The Nokia 5310 (2020) is a Nokia-branded feature phone developed by HMD Global, one of the Nokia Originals. It was announced on 19 March 2020 alongside the Nokia 1.3, Nokia 5.3 and Nokia 8.3 5G, as a revival of the original Nokia 5310 XpressMusic produced c. 2007.

== Functions and design ==
The 5310 functions primarily as a media-player with FM-radio, an MP3-player, support for Bluetooth 3.0 and front-facing stereo-speakers. A 3.5 mm audio jack is also present, and dedicated music buttons are located on the side.

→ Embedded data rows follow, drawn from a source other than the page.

-- ==== Sys2Proof/Laws/Memory.lean ====
section
/-! SUPPORT. The attached DRAM: every operation keeps the canonical form, a read after a write gives what was written, and
a write leaves every other address alone. -/

namespace Sys2Proof.Machine

/-! ### The canonical form -/

theorem memSorted_mono {m : Mem} {a b : Nat} (h : a ≤ b) : memSorted b m = true → memSorted a m = true := by
  cases m with
  | nil => simp [memSorted]
  | cons cell rest =>
    obtain ⟨k, x⟩ := cell
    simp only [memSorted, Bool.and_eq_true, decide_eq_true_eq]
    exact fun ⟨⟨hk, hx⟩, hr⟩ => ⟨⟨by omega, hx⟩, hr⟩

theorem memSorted_write {m : Mem} {low a : Nat} {b : Byte} (hl : low ≤ a) :
    memSorted low m = true → memSorted low (memWrite m a b) = true := by
  induction m generalizing low with
  | nil =>
    intro _
    simp only [memWrite]
    split <;> simp_all [memSorted]
  | cons cell rest ih =>
    obtain ⟨k, x⟩ := cell
    simp only [memSorted, Bool.and_eq_true, decide_eq_true_eq]
    rintro ⟨⟨hk, hx⟩, hr⟩
    simp only [memWrite]
    split
    · split <;> simp_all [memSorted]
    · split
      · subst a
        split
        · exact memSorted_mono (by omega) hr
        · simp_all [memSorted]
      · simp only [memSorted, Bool.and_eq_true, decide_eq_true_eq]
        exact ⟨⟨hk, hx⟩, ih (by omega) hr⟩

/-- A write keeps the canonical form. -/
theorem memWrite_wf {m : Mem} (a : Nat) (b : Byte) (h : m.wf = true) : (memWrite m a b).wf = true :=
  memSorted_write (Nat.zero_le a) h

theorem memSorted_filter {m : Mem} {low : Nat} (p : Nat × Byte → Bool) :
    memSorted low m = true → memSorted low (m.filter p) = true := by
  induction m generalizing low with
  | nil => simp [memSorted]
  | cons cell rest ih =>
    obtain ⟨k, x⟩ := cell
    simp only [memSorted, Bool.and_eq_true, decide_eq_true_eq]
    rintro ⟨⟨hk, hx⟩, hr⟩
    rw [List.filter_cons]
    split
    · simp only [memSorted, Bool.and_eq_true, decide_eq_true_eq]
      exact ⟨⟨hk, hx⟩, ih hr⟩
    · exact memSorted_mono (by omega) (ih hr)

/-- Clearing a range keeps the canonical form. -/
theorem memClear_wf {m : Mem} (low high : Nat) (h : m.wf = true) : (memClear m low high).wf = true :=
  memSorted_filter _ h

/-- Writing the bytes of a segment keeps the canonical form. -/
theorem segWrite_wf (pages : List Nat) (bytes : List Byte) {m : Mem} (x : Nat) (h : m.wf = true) :
    (segWrite pages m x bytes).wf = true := by
  induction bytes generalizing m x with
  | nil => exact h
  | cons b rest ih => exact ih (x + 1) (memWrite_wf _ _ h)

/-! ### Reading after writing -/

theorem memRead_below {m : Mem} {low a : Nat} (h : memSorted low m = true) (ha : a < low) : memRead m a = 0 := by
  induction m generalizing low with
  | nil => rfl
  | cons cell rest ih =>
    obtain ⟨k, x⟩ := cell
    simp only [memSorted, Bool.and_eq_true, decide_eq_true_eq] at h
    rw [memRead, if_neg (by omega)]
    exact ih h.2 (by omega)

theorem memRead_memWrite_same_of_sorted {m : Mem} {low : Nat} (a : Nat) (b : Byte) (h : memSorted low m = true) :
    memRead (memWrite m a b) a = b := by
  induction m generalizing low with
  | nil =>
    simp only [memWrite]
    split <;> simp_all [memRead]
  | cons cell rest ih =>
    obtain ⟨k, x⟩ := cell
    simp only [memSorted, Bool.and_eq_true, decide_eq_true_eq] at h
    simp only [memWrite]
    split
    · split
      · rw [memRead, if_neg (by omega), memRead_below h.2 (by omega)]
        simp_all
      · simp [memRead]
    · split
      · subst a
        split
        · rw [memRead_below h.2 (by omega)]
          simp_all
        · simp [memRead]
      · rw [memRead, if_neg (by omega)]
        exact ih h.2

/-- A byte written is read back. -/
theorem memRead_memWrite_same {m : Mem} (a : Nat) (b : Byte) (h : m.wf = true) : memRead (memWrite m a b) a = b :=
  memRead_memWrite_same_of_sorted a b h

/-- A write leaves every other address alone. -/
theorem memRead_memWrite_other (m : Mem) {a c : Nat} (b : Byte) (h : c ≠ a) :
    memRead (memWrite m a b) c = memRead m c := by
  induction m with
  | nil =>
    simp only [memWrite]
    split
    · rfl
    · simp [memRead, Ne.symm h]
  | cons cell rest ih =>
    obtain ⟨k, x⟩ := cell
    simp only [memWrite]
    split
    · split
      · rfl
      · rw [memRead, if_neg (Ne.symm h)]
    · split
      · subst a
        split
        · rw [memRead, if_neg (Ne.symm h)]
        · rw [memRead, memRead, if_neg (Ne.symm h), if_neg (Ne.symm h)]
      · rw [memRead, memRead, ih]

/-- A cleared range reads 0, and every other address as before. -/
theorem memRead_memClear (m : Mem) (low high a : Nat) :
    memRead (memClear m low high) a = if low ≤ a ∧ a < high then 0 else memRead m a := by
  induction m with
  | nil => simp [memClear, memRead]
  | cons cell rest ih =>
    obtain ⟨k, x⟩ := cell
    simp only [memClear] at ih ⊢
    rw [List.filter_cons]
    by_cases hk : k = a
    · subst k
      split
      · rename_i h
        simp only [Bool.or_eq_true, decide_eq_true_eq] at h
        rw [if_neg (by omega), memRead, memRead, if_pos rfl, if_pos rfl]
      · rename_i h
        simp only [Bool.or_eq_true, decide_eq_true_eq] at h
        rw [ih, if_pos (by omega), if_pos (by omega)]
    · split
      · rw [memRead, if_neg hk, ih, memRead, if_neg hk]
      · rw [ih, memRead, if_neg hk]

/-- Writing the bytes of a segment leaves every address outside them alone. -/
theorem memRead_segWrite_other (pages : List Nat) (bytes : List Byte) (m : Mem) (x : Nat) {a : Nat}
    (h : ∀ i < bytes.length, segAddress pages (x + i) ≠ a) : memRead (segWrite pages m x bytes) a = memRead m a := by
  induction bytes generalizing m x with
  | nil => rfl
  | cons b rest ih =>
    rw [segWrite, ih, memRead_memWrite_other]
    · exact fun e => h 0 (by simp) (by simpa using e.symm)
    · intro i hi
      have := h (i + 1) (by simpa using hi)
      rwa [show x + (i + 1) = x + 1 + i by omega] at this

/-! ### Lines -/

/-- Reading a line leaves the stored bytes alone. -/
@[simp] theorem readLine_dram (line : Nat) (s : State) : (readLine line s).2.2.store.dram = s.store.dram := by
  unfold readLine
  split <;> rfl

/-- All that reading a line can change: the line's errors, the count of uncorrectable lines, the free values used. -/
theorem readLine_frame (line : Nat) (s : State) :
    (readLine line s).2.2 =
      { s with
        store := { s.store with
          lineErrors := (readLine line s).2.2.store.lineErrors
          uncorrectable := (readLine line s).2.2.store.uncorrectable }
        freeReads := (readLine line s).2.2.freeReads } := by
  unfold readLine
  split <;> rfl

theorem readLines_frame (pages : List Nat) (n x : Nat) (s : State) :
    (readLines pages n x s).2 =
      { s with
        store := { s.store with
          lineErrors := (readLines pages n x s).2.store.lineErrors
          uncorrectable := (readLines pages n x s).2.store.uncorrectable }
        freeReads := (readLines pages n x s).2.freeReads } := by
  induction n generalizing x s with
  | zero => rfl
  | succ n ih =>
    have hline := readLine_frame (segAddress pages x / lineSize) s
    have hrest := ih (x + lineSize) (readLine (segAddress pages x / lineSize) s).2.2
    simp only [readLines]
    split
    all_goals
      simp only
      rw [hrest, hline]

/-- All that reading a range of a segment can change. -/
theorem readSegment_frame (pages : List Nat) (x length : Nat) (s : State) :
    (readSegment pages x length s).2 =
      { s with
        store := { s.store with
          lineErrors := (readSegment pages x length s).2.store.lineErrors
          uncorrectable := (readSegment pages x length s).2.store.uncorrectable }
        freeReads := (readSegment pages x length s).2.freeReads } :=
  readLines_frame pages _ _ s

/-- Storing bytes of a segment keeps the canonical form. -/
theorem writeSegment_wf (pages : List Nat) (x : Nat) (bytes : List Byte) (s : State) (h : s.store.dram.wf = true) :
    (writeSegment pages x bytes s).store.dram.wf = true := by
  unfold writeSegment
  split
  · exact segWrite_wf _ _ _ h
  · refine segWrite_wf _ _ _ ?_
    exact (readLine_dram _ s).symm ▸ h

/-- Initialising a page keeps the canonical form. -/
theorem initialisePage_wf (s : State) (h : s.store.dram.wf = true) : (initialisePage s).store.dram.wf = true := by
  unfold initialisePage
  split
  · exact h
  · simp only
    split
    · simp only [raise_store, State.modStore_store]
      exact memClear_wf _ _ h
    · exact memClear_wf _ _ h

/-- The reset memory is in canonical form. -/
theorem reset_dram_wf : State.reset.store.dram.wf = true := rfl

end Sys2Proof.Machine
end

The phone has a 2.4" QVGA resolution display. On the rear, there is a VGA camera accompanied by an LED-flash. Internal storage is limited to 16 MB, but can be expanded up to 32 GB via a microSD card slot. The battery is rated at 1200 mAh and can provide 7.5 hours of talk time; standby ranges between 30 days for Single-SIM and 22 days for Dual-SIM. The device only supports dual-band 2G.

The design is styled after the original 5310 with the same color-schemes, Black/Red and White/Red.

== 2024 version ==
In April 2024, HMD Global announced the 2024 version of revival Nokia 5310, with design similar to the 2020 version, but with some improvements, like a larger screen at 2.8 inches IPS LCD (compared to the 2.4-inch TFT LCD of the 2020 version), bigger 1450 mAh battery (compared to the 1200 mAh battery), Unisoc 6531F chipset (compared to the MediaTek MT6260A chipset) and USB-C support (compared to the micro USB 1.1 support) and run Mocor RTOS with Series 30+ user interface (compared to MediaTek MAUI), meaning MRE (.vxp) apps are no longer supported. It is unlikely that the new 5310 will support any user-installed applications.